__ABOUT THIS TASK__. Please say how many lines in the records below contain the word "ofNat", giving only the number.

__DATASET__.

----

/-! ## Coded instructions (R231 to R241) -/

/-- The uses of the register-only coded instructions that are not illegal (R237 to R241). -/
def Hart.codedLegal (h : Hart) (i : Instr) : Bool :=
  let scaled (x : VArgs) := x.c == 0 || (decide (8 ≤ h.ef) && decide (h.ef ≤ 13) && x.c != x.a && x.c != x.d && vtBLK h.vtype != 3
    && h.has [x.c])
  match i with
  | .vcpos x | .vclen x => h.has [x.d, x.a]
  | .vcskip x => h.has [x.a]
  | .vcadd x | .vcsub x | .vccat x => h.has [x.d, x.a, x.b]
  | .vcdec x => decide (h.ef ≤ 13) && scaled x && h.has [x.d, x.a]
  | .vcenc x => (x.c != 0 || decide (h.ef ≤ 7) || (decide (10 ≤ h.ef) && decide (h.ef ≤ 13))) && scaled x && h.has [x.d, x.a]
  | _ => false
/-- The register-only coded instructions. -/
def codedOnly (i : Instr) : Bool :=
  match i with
  | .vcpos _ | .vclen _ | .vcskip _ | .vcadd _ | .vcsub _ | .vccat _ | .vcdec _ | .vcenc _ => true
  | _ => false
/-- A coded instruction moves past: beside what any vector instruction changes, the grant CSRs (R50). -/
def Hart.passesCoded (h h' : Hart) : Prop :=
  h' = { h with
    pc := h.pc + 8, instret := h.instret + 1, status := .running, fcsr := h'.fcsr, vstat := h'.vstat,
    vec := { h.vec with vstart := 0, v := h'.vec.v, vgn := h'.vec.vgn, vga := h'.vec.vga, vgb := h'.vec.vgb, vgo := h'.vec.vgo } }
/-- Bits of the first n results, each given as its bits and their number. -/
def lenTo (r : Nat → Nat × Nat) (n : Nat) : Nat := ((List.range n).map fun i => (r i).2).sum
/-- The production of R51: of n results as many as fit in vb, joined in v[d] from bit 0 on, and no other register. -/
def Hart.produces (h h' : Hart) (d : Reg) (n : Nat) (r : Nat → Nat × Nat) : Prop :=
  let e := h'.vec.vgn.toNat
  e ≤ n ∧ lenTo r e ≤ h.vec.vb ∧ (e < n → h.vec.vb < lenTo r (e + 1)) ∧
  h'.vec.vgo.toNat = lenTo r e ∧ h'.vfill d = lenTo r e ∧
  (∀ i < e, slice (h'.vbits d) (lenTo r i) (r i).2 = (r i).1) ∧ ∀ q, q ≠ d.toNat → h'.vreg q = h.vreg q
/-- vstat after a coded instruction (R51, R52): STOP, MAL with STOP = 3, SAT where a result was clamped; SHR stays. -/
def stopWord (v : Word) (stop : Nat) (sat : Bool) : Word :=
  BitVec.ofNat 64 (v.toNat / 16 * 16 + (if stop = 3 || v.getLsbD 3 then 8 else 0) + 2 * stop + (if sat || v.getLsbD 0 then 1 else 0))
/-- A value clamped to int32. -/
def clamp32 (v : Int) : Int := max (-2 ^ 31) (min v (2 ^ 31 - 1))
/-- Codes joined, the first the lowest: their bits and their length (R41, R45). -/
def joinCodes (k : Nat) : List Int → Nat × Nat
  | [] => (0, 0)
  | v :: r => let c := akenc v k; let t := joinCodes k r; (c.1 + t.1 * 2 ^ c.2, c.2 + t.2)

/-- VCDEC of a value under a scale byte (R16, R55, R238): the element, its flags, and whether it was clamped. -/
def Hart.decodes (h : Hart) (v : Int) (sc : Nat) : ERes :=
  if h.ef ≤ 7 then let r := if h.ef % 2 = 0 then clampS h.w v else clampU h.w v; ⟨r.1.toNat, 0, r.2⟩
  else match fmtOf h.ef with
    | some F => if sc = 0xFF then ⟨F.nan, 0, false⟩
      else let r := roundFin F (vtRM h.vtype) (vtSUB h.vtype) ((specOfInt v).over (127 - sc)); ⟨r.1, r.2, false⟩
    | none => ⟨0, 0, false⟩
/-- The integer of VCENC from an element under a scale byte (R29, R54, R238), its flags, and whether it was clamped. -/
def Hart.encodes (h : Hart) (el sc : Nat) : Int × Flags × Bool :=
  if h.ef ≤ 7 then
    let v : Int := if h.ef % 2 = 0 then (BitVec.ofNat h.w el).toInt else el
    (clamp32 v, 0, decide (clamp32 v ≠ v))
  else if sc = 0xFF then (0, fNV, false)
  else match fmtOf h.ef with
    | some F =>
      let v := match operand F (vtSUB h.vtype) el with
        | .fin n m e => .fin n m (e - ((sc : Int) - 127))
        | w => w
      let r := specToInt 32 true (vtRM h.vtype) v
      ((BitVec.ofNat 32 r.1).toInt, r.2, r.2 &&& fNV != 0 && !v.isNan)
    | none => (0, 0, false)
/-- The scale byte of result i of a scaled form, in the part of v[sc] that coded register r has (R21, R239); ×1 unscaled. -/
def Hart.codedScale (h : Hart) (sc r : Reg) (ph i : Nat) : Nat :=
  if sc = 0 then 127
  else slice (h.vbits sc) (r.toNat % (h.blk / 2) * (8 * (h.vec.vb / (4 * h.blk))) + 8 * ((ph % h.blk + i) / h.blk)) 8
/-- The results for which the part of a scaled form has scales (R239). -/
def Hart.scaled (h : Hart) (sc : Reg) (ph n : Nat) : Nat :=
  if sc = 0 then n else min n (h.vec.vb / (4 * h.blk) * h.blk - ph % h.blk)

----

__RESULT OF THE EXERCISE__. 3